T1-T100: Read all existing rows (snapshot)
Changes during this time have position > T0
T101: Snapshot complete, store position
T102+: CDC mode - query changes since T0
This approach guarantees no data loss: any changes during the snapshot are captured in the subsequent CDC query, and the merge process handles any duplicates automatically.
Large Table Support
For tables too large for a single batch, DataSurface supports multi-batch snapshots with checkpoint-based resumability:
- Bounded batches - Configure maximum rows per batch (default 100M)
- Ordered reads - Uses primary key ordering for resumable snapshots
- Within-batch checkpoints - Progress saved after each chunk for crash recovery
- Cross-batch continuity - Resume point persisted across batches
Schema Evolution Protection
CDC jobs enforce model-first schema evolution with strict validation:
| Scenario | Result | Action Required |
|---|---|---|
| Source has extra columns | Blocked | Update model to include new columns |
| Model expects missing columns | Blocked | Add columns to source first |
| Exact schema match | Proceeds | None |
This prevents data corruption by ensuring schema changes are coordinated between producers and consumers.
Batch Traceability
Every committed batch stores its state in the batch_metrics table, providing a built-in audit trail:
- When did the snapshot start and complete?
- How far did each batch get before committing?
- What LSN range did each CDC batch cover?

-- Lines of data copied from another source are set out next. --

-- ==== Sys2Proof/Machine/Holdover.lean ====
section
/-! DEFINITION. The commands of the sprag (chapter 07). -/

namespace Sys2Proof.Machine

/-- A write of HOLD_CTRL: CLEAR (R170) and COMMIT_NOW (R184). -/
def State.holdCtrlWrite (m : Master) (v : Word) (_ : RegRow) (s : State) : State :=
  let s :=
    if fieldOf HOLD_CTRL_CLEAR v = 0 then s
    else if s.hold.clearing then s.refuseWrite m HOLD_CTRL
    else if s.clearTest ≠ 0 then ((s.testRefused [256, 257]).raise HOLD_EVT_CLEAR_REFUSED).refuseWrite m HOLD_CTRL
    else s.clearStart 0
  s.when (fieldOf HOLD_CTRL_COMMIT_NOW v == 1) State.commitModel

/-- The automatic calibration word (R180). -/
def State.autoCal (s : State) : State :=
  if s.on HOLD_CFG_CAL_AUTO && s.get HOLD_STATUS_STAGE == 3 && decide (1440 ≤ s.hold.calMin) && !s.asleep then
    let s := { s with hold := { s.hold with calMin := 0 } }
    let (t, ok) := s.writeCal (unit48 s.yXO) 1 0
    if ok then t else t.raise HOLD_EVT_COMMIT_FAIL
  else s

/-! ### Commands -/

/-- OBSERVATION (R164). -/
def execObservation (s : State) : Host.Outcome State Fault Refusal := .next s.observe
/-- TEMP_SENSOR_READ (R167): the read goes to its I2C master; I2C_TRANSFER_DONE brings its bytes. -/
def execTempSensorRead (s : State) : Host.Outcome State Fault Refusal := .next s.sensorDue
/-- TEMP_READ_TIMEOUT (R167). -/
def execTempReadTimeout (s : State) : Host.Outcome State Fault Refusal := .next s.sensorLate
/-- CLEAR (R170). -/
def execClear (m : Master) (v : Word) (s : State) : Host.Outcome State Fault Refusal :=
  .next (State.access m HOLD_CTRL (State.holdCtrlWrite m v) s)
/-- HOLDOVER_TICK (R173). -/
def execHoldoverTick (s : State) : Host.Outcome State Fault Refusal := .next s.holdTick
/-- SPRAG_EXPIRY (R176). -/
def execSpragExpiry (l : Nat) (s : State) : Host.Outcome State Fault Refusal := .next (s.when (decide (l < 4)) (State.expire l))
/-- MODEL_COMMIT (R184). -/
def execModelCommit (s : State) : Host.Outcome State Fault Refusal := .next (s.when (!s.asleep) State.commitModel)
/-- HISTORY_COMMIT (R184). -/
def execHistoryCommit (s : State) : Host.Outcome State Fault Refusal := .next s.commitHistory
/-- AUTO_CALIBRATION (R180). -/
def execAutoCalibration (s : State) : Host.Outcome State Fault Refusal := .next s.autoCal

end Sys2Proof.Machine
end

- How many records were inserted, updated, or deleted?
Configuration Example
Enable CDC ingestion with a simple configuration change:
Datastore(
"CustomerData",
capture_metadata=SQLCDCIngestion(
EnvRefDataContainer("customer_db"),
CronTrigger("Every15Min", "*/15 * * * *"),
Credential("db_reader", CredentialType.USER_PASSWORD),
IngestionConsistencyType.MULTI_DATASET
),
datasets=[...]
)